-- ==== Sys2Proof/Machine/State.lean ====
section
/-! DEFINITION. The machine's state as plain data: all that the spec gives the ALX-192, in the order of INVENTORY.md. -/

namespace Sys2Proof.Machine

/-- Trap and stop causes (R87). -/
inductive Cause where
  | illegal | misalign | tfault | perm | scope | tileOff | nonrepro | poison | mismatch | sumtype | sumpoison | sumspace
  | shedLost | shedUnalloc | quota | pennant | brk | swtrap | stream | pasidGone
  | preempt | halt | repartition
  deriving DecidableEq, Repr

/-- A trap condition: its cause and its trap value (R87). -/
structure Trap where
  cause : Cause
  tval : Word
  deriving DecidableEq, Repr

/-- The queue a stop is charged to, as the frame header codes it (R95). -/
inductive Queue where
  | sequencer | vector | access | none
  deriving DecidableEq, Repr

/-- The class-S registers a convoy or access entry carries (R52). -/
structure Snap where
  memfmt : Word
  fmt : Vector Word 4
  rmode : Word
  repro : Word
  tilen : Word
  deriving DecidableEq, Repr

/-- What a bound vector register stands for (R252, R262). -/
inductive Bind where
  /-- The stream record with this handle. -/
  | stream (handle : Nat)
  /-- The window of the collective whose route table lies at this address. -/
  | window (table : Word)
  deriving DecidableEq, Repr

/-- A register-shaped value with its poison: `cells` holds one bit for each two data bits (R100, R123). -/
structure Chunk where
  val : Nat
  cells : Nat
  deriving DecidableEq, Repr

/-- A posted convoy (R19, R52). -/
structure Convoy where
  addr : Word
  members : List Instr
  snap : Snap
  /-- `vl` and `vtype` that a `vsl` attached (R52, R74). -/
  setVl : Option (Nat × BitVec 14)
  /-- The scalar registers at posting (R121). -/
  xs : Vector Word 32
  /-- The persist epoch of its stores (R292). -/
  epoch : Nat
  binds : List (Nat × Bind)
  /-- Registers whose binding ended since the convoy before: they read zero from this convoy on (R252). -/
  zero : List Nat
  /-- The payload of the pennant taken for it (R39). -/
  taken : Option (BitVec 32)
  /-- Elements of a `vwait` that have been observed to satisfy their condition (R179). -/
  waited : List Nat
  /-- The leaf entries under which a `vwait` that waits has read (R185). -/
  held : List Nat
  /-- Phase of an `scmt` at retirement: 0 not begun, 1 image written, 2 seal written (R298). -/
  phase : Nat
  /-- The slot t and the sequence number q of an `scmt` that has begun (R298). -/
  commit : Nat × Nat
  /-- When spliced: the role and the address in the original job (R339, R343). -/
  origin : Word
  /-- How many entries of the access queue were posted before it and have not retired. -/
  aqAhead : Nat
  /-- Result groups that are poison because their micro-operation failed again: member and element group (R347). -/
  hurt : List (Nat × Nat)
  /-- Result groups whose two copies differ after the retry: member and element group (R351). -/
  differs : List (Nat × Nat)
  /-- Results so far of bound destinations, below the element at which the convoy stopped: 32 × member + register (R90, R254). -/
  parts : List (Nat × Chunk)
  /-- Tags of linked pairs whose check has passed for a member of it (R340, R345). -/
  passed : List Nat
  deriving DecidableEq, Repr

/-- The convoy that is being performed: what its members read, and what they found. -/
structure Ctx where
  snap : Snap
  xs : Vector Word 32
  epoch : Nat
  binds : List (Nat × Bind)
  /-- `vl` in force for the next member; a first-fault or compressed load shortens it (R52). -/
  vl : Nat
  vtype : BitVec 14
  vstart : Nat
  /-- Elements at or above this index are not performed (R90). -/
  stop : Option Nat
  /-- The lowest element with a condition, its member and the condition (R90). -/
  fault : Option (Nat × Nat × Trap)
  /-- The index of the member that is being performed. -/
  index : Nat
  hurt : List (Nat × Nat)
  differs : List (Nat × Nat)
  parts : List (Nat × Chunk)
  passed : List Nat
  /-- Old values of destinations that the member also reads as a chunk (R262). -/
  old : List (Nat × Chunk)
  /-- The convoy must wait: for a pennant, a chunk or ring space with the trap value of R27, or for something else. -/
  wait : Option (Option Word)
  /-- The element at which it waits (R90). -/
  waitAt : Nat
  waited : List Nat
  held : List Nat
  taken : Option (BitVec 32)
  phase : Nat
  commit : Nat × Nat
  /-- The convoy's address. -/
  addr : Word
  /-- A condition that belongs to another convoy: the address it is charged to (R343). -/
  blame : Option Word
  /-- Destinations of members performed since a condition was found, vector registers and 32 + predicates: their elements at or above
  the condition have no result (R90). -/
  cut : List Nat
  /-- Leaves in which the translations made before the accesses have set A, and D when the second part says so (R156, R274). -/
  walked : List (Nat × Bool)
  aqAhead : Nat
  /-- The convoy's value of `vl` before any member changed it (R39). -/
  vlStart : Nat
  deriving DecidableEq, Repr

/-- The narrow part of a store that is not yet visible: `n` bytes at `key`, of which `mask` are written (R148, R169). -/
structure PStore where
  key : Nat
  n : Nat
  val : Nat
  mask : Nat
  poison : Bool
  epoch : Nat
  queue : Queue
  /-- The page is persist-ordered (R294). -/
  po : Bool
  /-- The page is sealed (R277). -/
  sealing : Bool
  /-- The key slot of the PASID whose page is sealed (R277). -/
  slot : Nat := 0
  /-- The element of a vector store, and the address of its convoy (R352). -/
  elem : Nat := 0
  conv : Word := 0
  /-- The last store of an instruction that writes this granule whole and clean (R184). -/
  whole : Bool
  /-- Its place in the order in which the hart's stores entered the store queues; 0 when it becomes visible without having been queued (R294). -/
  seq : Nat
  deriving DecidableEq, Repr

/-- An entry of a combining buffer (R178). -/
structure Combine where
  key : Nat
  w : Nat
  op : Nat
  fp : Bool
  val : Nat
  poison : Bool
  rm : Nat
  epoch : Nat
  po : Bool
  sealing : Bool
  slot : Nat
  /-- The hart that made it: the launch id of its gang, and its hartid. -/
  gang : Word
  hart : Nat
  deriving DecidableEq, Repr

/-- A Loft store that is visible but not yet durable: the hart that made it (the launch id of its gang, and its hartid), its epoch and
queue (R289, R292, R294). -/
structure LoftStore where
  gang : Word
  hart : Nat
  epoch : Nat
  queue : Queue
  po : Bool
  key : Nat
  n : Nat
  val : Nat
  mask : Nat
  poison : Bool
  whole : Bool
  /-- Its place in the order in which the hart's stores entered the store queues (R294). -/
  seq : Nat
  deriving DecidableEq, Repr

/-- A tile: rows of 32-bit elements, flags and poison (R186, R194). -/
structure Tile where
  rows : Vector (BitVec 4096) 128
  rowFlag : BitVec 128
  colFlag : BitVec 128
  poison : Vector (BitVec 128) 128
  /-- The elements at which the mirror of protected mode differs (R204). -/
  differs : List (Nat × Nat)
  deriving DecidableEq, Repr

/-- An accumulation window descriptor (R180). -/
structure Window where
  op : Nat
  w : Nat
  table : Word
  len : Nat
  deriving DecidableEq, Repr

/-- A pinned translation: the virtual 4 KiB page, and the leaf it is reached by (R98). -/
structure Pin where
  page : Nat
  queue : Queue
  pte : Nat
  pteAt : Nat
  level : Nat
  /-- The member and the element of the convoy at which the pin ends; none when it ends at retirement, or with the unit of an entry. -/
  until' : Option (Nat × Nat)
  /-- Of a pin for the sequencer's instruction: the count of instructions at which it ends (R98). -/
  past : Option Word
  deriving DecidableEq, Repr

/-- The contents of a summary by type (R212, R214, R217, R219, R223). -/
inductive Body where
  /-- Count-min sketch: TOTAL and the counters packed in table order. -/
  | cms (total counters : Nat)
  /-- Bottom-k sample: items (P, key, payload) in ascending order. -/
  | bks (items : List (Nat × Nat × Nat))
  /-- Quantile histogram: LEVEL, NZERO, NNAN, NPINF, NNINF and the non-zero buckets (key, count) in ascending order of key; NB
  and NTOT follow from them (R217). -/
  | qh (level nzero nnan npinf nninf : Nat) (buckets : List (Nat × Nat))
  /-- Moments: COUNT, NNAN, NPINF, NNINF, SX and SXX modulo 2^768, MIN and MAX as 128-bit patterns. -/
  | mom (count nnan npinf nninf sx sxx mn mx : Nat)
  /-- Windowed exact sum: NUPD, NCLIP, NNAN and the N sums packed at 128 bits. -/
  | wes (nupd nclip nnan sums : Nat)
  deriving DecidableEq, Repr

/-- A declared summary register (R206, R208). Its type is that of its body, and OVF follows from the body (R221, R224). -/
structure Summary where
  /-- The 16 PARAM bytes, little-endian. -/
  param : Nat
  seed : Nat
  poison : Bool
  wmark : Nat
  contrib : Nat
  body : Body
  deriving DecidableEq, Repr

/-- An open stream record (R248 to R259). -/
structure Stream where
  handle : Nat
  /-- Where the record was read, for STREAM traps. -/
  recAddr : Word
  out : Bool
  comp : Nat
  ew : Nat
  scope : Nat
  srck : Nat
  addr : Word
  len : Nat
  ch : Nat
  rbase : Nat
  rbytes : Nat
  permits : Nat
  /-- Source bytes read, or destination bytes written. -/
  pos : Nat
  /-- Ring chunks in order: placed and not consumed (in), pushed and not written (out). -/
  ring : List Chunk
  /-- Staged bytes with their poison, from stream byte `eaten` onwards (R259). -/
  staged : List (Byte × Bool)
  eaten : Nat
  exhausted : Bool
  failed : Bool
  deriving DecidableEq, Repr

/-- A step of a route table (R260). -/
structure RouteStep where
  kind : Nat
  peer : Nat
  sa : Nat
  sb : Nat
  tag : Nat
  deriving DecidableEq, Repr

/-- A slot of a collective: its data and its contributor mask (R261), and the participants whose flushed images follow it (R263). -/
structure Slot where
  data : Chunk
  mask : Nat
  late : Nat
  deriving DecidableEq, Repr

/-- A collective in progress (R260 to R264). -/
structure Coll where
  op : Nat
  ewc : Nat
  etype : Nat
  npart : Nat
  self : Nat
  nslot : Nat
  ch : Nat
  cid : Nat
  timeout : Nat
  parts : List (Nat × Nat)
  slotsAt : Word
  localAt : Word
  destAt : Word
  statusAt : Word
  steps : List RouteStep
  /-- The step reached and the time at which it was reached. -/
  stepNo : Nat
  since : Nat
  slots : List Slot
  /-- Chunks written to the window and not yet copied in; chunks copied out and not yet read (R262). -/
  inq : List Chunk
  outq : List Chunk
  /-- AND of the masks of every COPY-OUT so far. -/
  mask : Nat
  flushed : Nat
  lost : Nat
  /-- Images that have not arrived (SMERGE): the RECV step they come through, and the participant that was flushed (R263). -/
  awaiting : List (Nat × Nat)
  /-- A COPY-OUT has written DEST (SMERGE). -/
  destSet : Bool
  /-- An image that came late has been merged (R264). -/
  merged : Bool
  failed : Bool
  deriving DecidableEq, Repr

/-- A transfer (R265): the buffer, the peer and the tag; of one in progress, the bytes that have been moved, packet by packet (R92), and, at the
receiver, the sender's LEN once its first packet has come. -/
structure Transfer where
  addr : Word
  len : Nat
  peerModule : Nat
  peerHart : Nat
  tag : Nat
  pos : Nat
  total : Option Nat
  deriving DecidableEq, Repr

/-- What an access entry has done so far (R92, R247). -/
inductive Progress where
  | fresh
  /-- `ast.run`: units moved, elements counted, error bit. -/
  | run (units count : Nat) (err : Bool)
  | coll (c : Coll)
  /-- `arecv`. -/
  | transfer (t : Transfer)
  /-- `asend`. -/
  | send (t : Transfer)
  /-- The work is done: the scalar result and the payload of the post that retirement writes; `durable` when the entry's Loft writes
  must be durable first (R291). -/
  | done (result : Word) (payload : BitVec 32) (durable : Bool)
  deriving DecidableEq, Repr

/-- An entry of the access queue (R247). -/
structure AqEntry where
  addr : Word
  instr : Instr
  snap : Snap
  xs : Vector Word 32
  epoch : Nat
  taken : Option (BitVec 32)
  progress : Progress
  /-- How many convoys were posted before it and have not retired. -/
  vqAhead : Nat
  /-- At posting, an `ast.close` found a register still bound to its record, or an `ar.unbind` found a window whose collective had not
  retired (R251, R262). -/
  early : Bool
  deriving DecidableEq, Repr

/-- A datum on the fabric: from a participant or sender to a hart of a module (R261, R265). -/
structure Message where
  toModule : Nat
  toHart : Nat
  fromModule : Nat
  fromHart : Nat
  /-- Collective id, or none for a transfer. -/
  cid : Option Nat
  /-- The sender's participant index in a collective. -/
  part : Nat
  tag : Nat
  data : Chunk
  bytes : List (Byte × Bool)
  mask : Nat
  /-- SMERGE: participants whose late images will follow this one; and, of a forwarded late image, its participant (R263). -/
  late : Nat
  lateOf : Option Nat
  /-- A packet of a transfer: the sender's LEN and the offset of its first byte (R92, R265). -/
  total : Nat
  offset : Nat
  /-- When it was sent, or reached this module (R263). -/
  came : Nat
  deriving DecidableEq, Repr
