/-- `Wrap(v, n)` (R8). -/
def wrapN (v : Int) (n : Nat) : Nat := (v % (2 ^ n : Nat)).toNat

/-- `SatS(v, n)` (R8). -/
def satS (v : Int) (n : Nat) : Int := max (-(2 ^ (n - 1) : Nat)) (min v ((2 ^ (n - 1) : Nat) - 1))

/-- `SatN(v, n)` (R8). -/
def satN (v : Int) (n : Nat) : Int := max 0 (min v ((2 ^ n : Nat) - 1))

/-- `v` rounded up to a multiple of `m`. -/
def ceilTo (v m : Nat) : Nat := (v + m - 1) / m * m

/-- `ceil(v / m)`. -/
def ceilDiv (v m : Nat) : Nat := (v + m - 1) / m

/-- The exclusive OR of two numbers below 2^64. -/
def mix64 (z0 : Nat) : Nat :=
  let z := z0 % 2 ^ 64
  let z := ((z ^^^ (z / 2 ^ 30)) * 0xBF58476D1CE4E5B9) % 2 ^ 64
  let z := ((z ^^^ (z / 2 ^ 27)) * 0x94D049BB133111EB) % 2 ^ 64
  z ^^^ (z / 2 ^ 31)

/-- Do `f` for `lo`, `lo + 1`, … `n` times, in ascending order. -/
def forUp {α : Type} : Nat → Nat → α → (Nat → α → α) → α
  | 0, _, a, _ => a
  | n + 1, lo, a, f => forUp n (lo + 1) (f lo a) f

/-- The 64-bit number of an address. -/
abbrev W (n : Nat) : Word := BitVec.ofNat 64 n

/-! ### Memory as cells -/

/-- What an unlisted address reads as (R361; log entry 3). -/
def Memory.blank : Byte := 0

/-- The byte at a key. -/
def Memory.read : List Host.Cell → Nat → Byte
  | [], _ => Memory.blank
  | (k, b) :: m, a => if a = k then b else if a < k then Memory.blank else Memory.read m a

/-- Write one byte, keeping the canonical form: ascending keys, no entry equal to `Memory.blank`. -/
def Memory.write : List Host.Cell → Nat → Byte → List Host.Cell
  | [], a, b => if b = Memory.blank then [] else [(a, b)]
  | (k, c) :: m, a, b =>
    if a < k then (if b = Memory.blank then (k, c) :: m else (a, b) :: (k, c) :: m)
    else if a = k then (if b = Memory.blank then m else (a, b) :: m)
    else (k, c) :: Memory.write m a b

/-- Every key of the list lies above `lo`, keys rise, and no entry is blank. -/
def Memory.wfFrom : Nat → List Host.Cell → Bool
  | _, [] => true
  | lo, (k, b) :: m => decide (lo ≤ k) && b != Memory.blank && Memory.wfFrom (k + 1) m

/-- The canonical form of a memory. -/
def Memory.wf (m : List Host.Cell) : Bool := Memory.wfFrom 0 m

/-- `n` bytes as one little-endian number (R1). -/
def Memory.readN (m : List Host.Cell) (a : Nat) : Nat → Nat
  | 0 => 0
  | n + 1 => (Memory.read m a).toNat + 256 * Memory.readN m (a + 1) n

/-- Write the low `n` bytes of `v`, those whose mask byte is not zero bit by bit (R148). -/
def Memory.writeMasked (m : List Host.Cell) (a : Nat) : Nat → Nat → Nat → List Host.Cell
  | 0, _, _ => m
  | n + 1, v, k =>
    let old := (Memory.read m a).toNat
    let kb := k % 256
    let m := if kb = 0 then m else Memory.write m a (BitVec.ofNat 8 ((old &&& (255 - kb)) ||| (v % 256 &&& kb)))
    Memory.writeMasked m (a + 1) n (v / 256) (k / 256)

/-- Write the low `n` bytes of `v`. -/
def Memory.writeN (m : List Host.Cell) (a n v : Nat) : List Host.Cell := Memory.writeMasked m a n v (256 ^ n - 1)

/-- Remove the cells with keys from `lo` to `lo + n - 1`: they read as blank. -/
def Memory.clear (m : List Host.Cell) (lo n : Nat) : List Host.Cell :=
  m.filter fun c => !(decide (lo ≤ c.1) && decide (c.1 < lo + n))

/-- Insert a number into an ascending list without repeats. -/
def insertN : Nat → List Nat → List Nat
  | a, [] => [a]
  | a, b :: l => if a < b then a :: b :: l else if a = b then b :: l else b :: insertN a l

/-- Remove a number from a list. -/
def removeN (a : Nat) (l : List Nat) : List Nat := l.filter (fun b => b != a)

/-! ### Keys: where a byte lies -/

/-- First key of the scratchpad of core `c`; each core has 2 MiB (R143). -/
def spadKey (c : Nat) : Nat := 2 ^ 57 + c * 2 ^ 21

/-- Keys of scratchpad bytes. -/
def isSpadKey (k : Nat) : Bool := decide (2 ^ 57 ≤ k) && decide (k < 2 ^ 58)

/-- Keys of the expanded bytes of compressed pages: byte `o` of the page whose allotment starts at `b` is
2^58 + 4 b + o (R282). -/
def isZKey (k : Nat) : Bool := decide (2 ^ 58 ≤ k)

/-- The poison granule of a key: 8 bytes in the scratchpad, 64 bytes elsewhere (R184). -/
def granule (k : Nat) : Nat := if isSpadKey k then 2 ^ 60 + k / 8 else k / 64

/-- The places of R272. -/
inductive Place where
  | dram | loft (n : Nat) | peer (m : Nat) | shed (plane block : Nat) | host | spad (core : Nat)
  deriving DecidableEq, Repr

/-- The bytes of device DRAM that a peer module has populated; one that is not listed has 32 modules (R272). DESIGN CHOICE: log entry 4. -/
def peerCapacity (s : State) (m : Nat) : Nat := ((s.peerDrams.find? fun p => p.1 == m).map fun p => p.2).getD 32 * 2 ^ 38

/-- The place of a physical address that is populated, or none (R272). DESIGN CHOICE: log entry 22. -/
def placeOf (s : State) (k : Nat) : Option Place :=
  if isSpadKey k then some (.spad ((k - 2 ^ 57) / 2 ^ 21))
  else if isZKey k then some .dram
  else if k < 0x0000100000000000 then (if k < s.drams * 2 ^ 38 then some .dram else none)
  else if 0x0010000000000000 ≤ k ∧ k < 0x0010080000000000 then
    let n := (k - 0x0010000000000000) / 2 ^ 39
    if n < s.lofts then some (.loft n) else none
  else if 0x0040000000000000 ≤ k ∧ k < 0x0044000000000000 then
    let m := (k - 0x0040000000000000) / 2 ^ 44
    if (k - 0x0040000000000000) % 2 ^ 44 < peerCapacity s m then some (.peer m) else none
  else if 0x00C0000000000000 ≤ k ∧ k < 0x00C0020000000000 then
    let o := (k - 0x00C0000000000000) % 2 ^ 37
    if o < 96 * 2 ^ 30 then some (.shed ((k - 0x00C0000000000000) / 2 ^ 37) (o / 2 ^ 21)) else none
  else if 0x00D0000000000000 ≤ k ∧ k < 0x00E0000000000000 then some .host
  else none

/-- Keys of Loft bytes. -/
def isLoftKey (k : Nat) : Bool := decide (0x0010000000000000 ≤ k) && decide (k < 0x0010080000000000)

/-- The target that owns the order of a location (R167): a number for each slice, scratchpad, peer, switch and the host. -/
def sliceOf (pa : Nat) : Nat :=
  let g := pa / 512
  forUp 7 0 0 fun i acc => acc ^^^ (g / 2 ^ (7 * i) % 128)

/-- The target of a key (R167). -/
def targetOf (k : Nat) : Nat :=
  if isSpadKey k then 1000 + (k - 2 ^ 57) / 2 ^ 21
  else if isZKey k then sliceOf ((k - 2 ^ 58) / 4)
  else if k < 0x0040000000000000 then sliceOf k
  else if k < 0x00C0000000000000 then 2000 + (k - 0x0040000000000000) / 2 ^ 44
  else if k < 0x00D0000000000000 then 3000 + (k - 0x00C0000000000000) / 2 ^ 37
  else 4000

/-! ### Cores and stalls -/

/-- The core record of a core, at its reset value when nothing has changed it (R56; log entry 2). -/
def coreOf (s : State) (c : Nat) : Core :=
  match s.cores.find? (fun r => r.id == c) with
  | some r => r
  | none => { id := c, cur := 0, pend := none, rr := 0, spare := false, gone := false, mismatches := 0, reexec := [] }

/-- The cluster of a core number. A quarantined core whose number its spare has taken is 192 + its cluster (R12, R353).
DESIGN CHOICE: log entry 105. -/
def clusterOf (c : Nat) : Nat := if c < 192 then c / 8 else c - 192

/-- The compute die of a core number (R12). -/
def dieOf (c : Nat) : Nat := clusterOf c / 6

/-- Replace a core record. -/
def setCore (s : State) (r : Core) : State :=
  { s with cores := r :: s.cores.filter (fun q => q.id != r.id) }

/-- The stall mode of the focused hart's core. -/
def modeOf (s : State) : Nat := (coreOf s s.hart.core).cur

/-- `vrlen` of a stall in a mode (R14), halved in protected mode (R351). -/
def vrlenIn (mode : Nat) (prot : Bool) : Nat := (4096 / 2 ^ mode) / (if prot then 2 else 1)

/-- `vrlen` of the focused hart. -/
def vrlen (s : State) : Nat := vrlenIn (modeOf s) s.hart.prot

/-- Lanes per stall (R14); in protected mode the upper half mirrors the lower (R351). -/
def lanes (s : State) : Nat := (32 / 2 ^ modeOf s) / (if s.hart.prot then 2 else 1)

/-- Element-group bytes (R14). -/
def groupBytes (s : State) : Nat := 8 * lanes s

/-- Tiles per stall (R14). -/
def tilesPerStall (s : State) : Nat := 4 / 2 ^ modeOf s

/-- Bytes of the stall's scratchpad partition (R14, R143). -/
def partBytes (s : State) : Nat := 2 ^ 21 / 2 ^ modeOf s

/-- First key of the hart's own partition. -/
def partKey (s : State) : Nat := spadKey s.hart.core + s.hart.stall * partBytes s

/-- Bytes of the stall's summary-store share (R14, R205). -/
def shareBytes (s : State) : Nat := 1572864 / 2 ^ modeOf s

/-- `framesz` (R94). -/
def frameszIn (mode : Nat) : Nat := 0x440000 / 2 ^ mode

/-- `framesz` of the focused hart. -/
def framesz (s : State) : Nat := frameszIn (modeOf s)

/-- The width in bits that EW selects (R104). -/
def widthOf (ew : Nat) : Nat :=
  match ew % 8 with
  | 0 => 8
  | 1 => 16
  | 2 => 32
  | 3 => 64
  | 4 => 4
  | _ => 2

/-- EW of a `vtype` value as a width in bits. -/
def ewOf (vt : BitVec 14) : Nat := widthOf (vt.toNat % 8)

/-- `vlmax` for a `vtype` value (R54, R104). -/
def vlmaxFor (s : State) (vt : BitVec 14) : Nat := vrlen s * 8 / ewOf vt

/-- All harts, the focused one first. -/
def harts (s : State) : List Hart := s.hart :: s.others

/-- Apply `f` to every hart. -/
def mapHarts (s : State) (f : Hart → Hart) : State := { s with hart := f s.hart, others := s.others.map f }

/-- Focus the first hart that satisfies `p`; the others follow in rotation order. -/
def focusOn (s : State) (p : Hart → Bool) : Option State :=
  if p s.hart then some s
  else
    match s.others.findIdx? p with
    | some i =>
      match s.others.drop i with
      | h :: t => some { s with hart := h, others := t ++ (s.hart :: s.others.take i) }
      | [] => none
    | none => none
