/-- `vcompress` (R138): selects; elements from the count up to `vl`, and the tail, follow TZ. A poisoned predicate bit poisons the
packed elements whose source element lies at or above it, and none of the elements from the count on. DEDUCED: log entry 107. -/
def memCompress (f : OpV) : Member :=
  { check := needEw ewInt, whole := true, srcs := [f.va.toNat], dsts := [f.vd.toNat],
    run := fun s =>
      let w := ew s
      if s.hart.cur.vl ≤ s.hart.cur.vstart then s
      else
        let r := forUp s.hart.cur.vl 0 ((0, openOld s f.vd.toNat, false) : Nat × State × Bool) fun e a =>
          let pois := a.2.2 || activeP s f.pred.toNat e
          if active s f.pred.toNat e then
            (a.1 + 1, setEl a.2.1 f.vd.toNat a.1 w (el s f.va.toNat e w) (elP s f.va.toNat e w || pois), pois)
          else (a.1, a.2.1, pois)
        if tz s then zeroTail r.2.1 f.vd.toNat (r.1 * w) else r.2.1 }

/-! ### Reductions (R139, R140) -/

/-- One level of the pairwise tree. -/
def foldLevel (g : Nat → Nat → Nat) : List (Option Nat) → List (Option Nat)
  | a :: b :: l =>
    (match a, b with
      | some x, some y => some (g x y)
      | some x, none => some x
      | none, y => y) :: foldLevel g l
  | l => l

/-- The pairwise tree over element indices: level by level until one node is left (R139). -/
def foldTree (g : Nat → Nat → Nat) : Nat → List (Option Nat) → Option Nat
  | _, [] => none
  | _, [a] => a
  | 0, a :: _ => a
  | n + 1, l => foldTree g n (foldLevel g l)

/-- Element e of a register has no result: a member that was performed since a condition below was found writes it (R90). -/
def unmade (s : State) (r e : Nat) : Bool := s.hart.cur.cut.contains r && decide (limit s ≤ e)

/-- A reduction to a scalar: POISON at `vstart` when something it reads is poisoned (R123). -/
def memFold (f : OpV) (l : List Nat) (rd : Nat → Nat → Nat) (g : Nat → Nat → Nat → Nat → Nat) (empty : Nat → Nat)
    (fin : Nat → Nat → Nat) : Member :=
  { check := needEw l, whole := true, srcs := [f.va.toNat], hurt := hurtScalar,
    run := fun s =>
      let w := ew s
      let es := List.range s.hart.cur.vl
      let p := f.pred.toNat
      if es.any fun e => activeP s p e && !unmade s (32 + p) e || active s p e && elP s f.va.toNat e w && !unmade s f.va.toNat e then
        raise s s.hart.cur.vstart ⟨.poison, 0⟩
      else
        let t := es.map fun e => if active s p e then some (rd w (el s f.va.toNat e w)) else none
        writeX s f.vd (W (match foldTree (g (rmodeOf s) w) s.hart.cur.vl t with
          | some r => fin w r
          | none => empty w)) }

/-- A sign-extended pattern as a 64-bit pattern. -/
def sx64 (w a : Nat) : Nat := wrapN (signExt a w) 64

/-- A NaN result is written as the canonical NaN (R140). -/
def canonNan (w a : Nat) : Nat := if ((vfmt w).decode a).isNan then (vfmt w).nan else a

/-! ### Predicate operations (R141) -/

/-- Bit e of a predicate operand, with its poison; `p0` is all ones. -/
def pbit (s : State) (r e : Nat) : Bool × Bool := (active s r e, activeP s r e)

/-- A predicate operation on two predicates. -/
def memPred2 (f : OpV) (g : Bool → Bool → Bool) : Member :=
  { check := fun _ => none, pdsts := [f.vd.toNat],
    run := fun s =>
      writePred s f.vd.toNat f.pred.toNat fun e =>
        let a := pbit s f.va.toNat e
        let b := pbit s f.vb.toNat e
        (g a.1 b.1, a.2 || b.2) }

/-- `plt`. -/
def pltMember (f : OpV) : Member :=
  { check := fun _ => none, pdsts := [f.vd.toNat],
    run := fun s => writePred s f.vd.toNat f.pred.toNat fun e => (decide (e < (srcX s f.va).toNat), false) }

/-- `pgetsm`. -/
def getsmMember (f : OpV) : Member :=
  { check := fun _ => none, pdsts := [f.vd.toNat],
    run := fun s => writePred s f.vd.toNat 0 fun e => (bitN s.hart.psm.toNat e, false) }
┄┄┄┄┄┄
**PROMPT**. Across the entries, work out how many lines hold the word "until". Reply with that number only.

**ANSWER BOX**. 2